WORK ORDER:
State the number of lines in the entries below where the string "opcode" occurs, and omit everything else.

MATERIALS PROVIDED:
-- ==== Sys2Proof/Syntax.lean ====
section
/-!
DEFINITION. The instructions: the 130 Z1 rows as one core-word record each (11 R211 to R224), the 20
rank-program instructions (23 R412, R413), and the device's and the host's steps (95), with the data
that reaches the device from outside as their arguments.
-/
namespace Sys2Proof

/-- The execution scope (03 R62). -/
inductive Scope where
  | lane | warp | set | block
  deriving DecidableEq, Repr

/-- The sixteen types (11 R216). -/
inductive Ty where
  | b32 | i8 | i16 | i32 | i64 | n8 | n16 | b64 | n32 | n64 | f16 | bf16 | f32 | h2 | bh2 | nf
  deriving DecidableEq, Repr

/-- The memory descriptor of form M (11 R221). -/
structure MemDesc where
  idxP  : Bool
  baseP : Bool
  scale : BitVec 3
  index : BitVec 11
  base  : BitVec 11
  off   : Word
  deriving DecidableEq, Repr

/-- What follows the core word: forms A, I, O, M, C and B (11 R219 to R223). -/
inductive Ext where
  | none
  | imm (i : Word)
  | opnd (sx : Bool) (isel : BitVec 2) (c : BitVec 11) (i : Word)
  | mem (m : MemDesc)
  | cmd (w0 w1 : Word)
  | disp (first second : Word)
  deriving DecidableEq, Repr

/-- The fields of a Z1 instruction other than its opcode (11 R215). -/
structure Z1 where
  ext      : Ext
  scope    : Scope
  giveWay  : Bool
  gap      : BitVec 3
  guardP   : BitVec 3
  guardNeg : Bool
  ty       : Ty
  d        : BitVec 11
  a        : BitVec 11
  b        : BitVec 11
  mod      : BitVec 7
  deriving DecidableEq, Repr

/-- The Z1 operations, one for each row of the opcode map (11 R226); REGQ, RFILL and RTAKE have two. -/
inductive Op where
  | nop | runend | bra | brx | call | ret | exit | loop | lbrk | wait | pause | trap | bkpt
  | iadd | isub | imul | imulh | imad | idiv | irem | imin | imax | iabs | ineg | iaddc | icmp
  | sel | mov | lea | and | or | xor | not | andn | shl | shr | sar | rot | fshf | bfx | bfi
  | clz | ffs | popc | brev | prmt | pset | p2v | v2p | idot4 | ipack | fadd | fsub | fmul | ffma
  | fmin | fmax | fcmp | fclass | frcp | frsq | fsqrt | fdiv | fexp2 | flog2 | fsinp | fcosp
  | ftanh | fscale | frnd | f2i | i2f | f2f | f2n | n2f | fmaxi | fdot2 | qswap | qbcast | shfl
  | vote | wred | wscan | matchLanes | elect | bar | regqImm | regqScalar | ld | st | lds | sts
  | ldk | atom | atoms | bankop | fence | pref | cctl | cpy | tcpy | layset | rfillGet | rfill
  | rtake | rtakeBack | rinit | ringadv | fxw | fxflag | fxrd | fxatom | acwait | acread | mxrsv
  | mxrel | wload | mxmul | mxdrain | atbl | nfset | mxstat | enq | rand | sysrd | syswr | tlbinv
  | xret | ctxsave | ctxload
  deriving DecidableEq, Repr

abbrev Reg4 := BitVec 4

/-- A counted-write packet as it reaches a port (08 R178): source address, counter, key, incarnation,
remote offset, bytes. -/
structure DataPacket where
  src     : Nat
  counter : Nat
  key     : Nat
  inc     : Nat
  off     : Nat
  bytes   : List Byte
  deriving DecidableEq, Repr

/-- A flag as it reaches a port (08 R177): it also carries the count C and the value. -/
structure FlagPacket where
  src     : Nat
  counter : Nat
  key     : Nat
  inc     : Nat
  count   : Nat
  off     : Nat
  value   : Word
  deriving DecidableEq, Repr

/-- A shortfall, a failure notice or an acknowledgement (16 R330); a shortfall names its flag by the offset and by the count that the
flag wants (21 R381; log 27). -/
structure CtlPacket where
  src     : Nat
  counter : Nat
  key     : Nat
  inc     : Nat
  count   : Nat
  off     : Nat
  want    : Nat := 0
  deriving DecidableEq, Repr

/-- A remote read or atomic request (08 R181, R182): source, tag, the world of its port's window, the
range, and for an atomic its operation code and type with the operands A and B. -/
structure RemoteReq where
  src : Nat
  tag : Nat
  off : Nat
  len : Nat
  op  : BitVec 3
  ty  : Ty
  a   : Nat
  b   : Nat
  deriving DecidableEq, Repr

EXERCISE SOLUTION:
2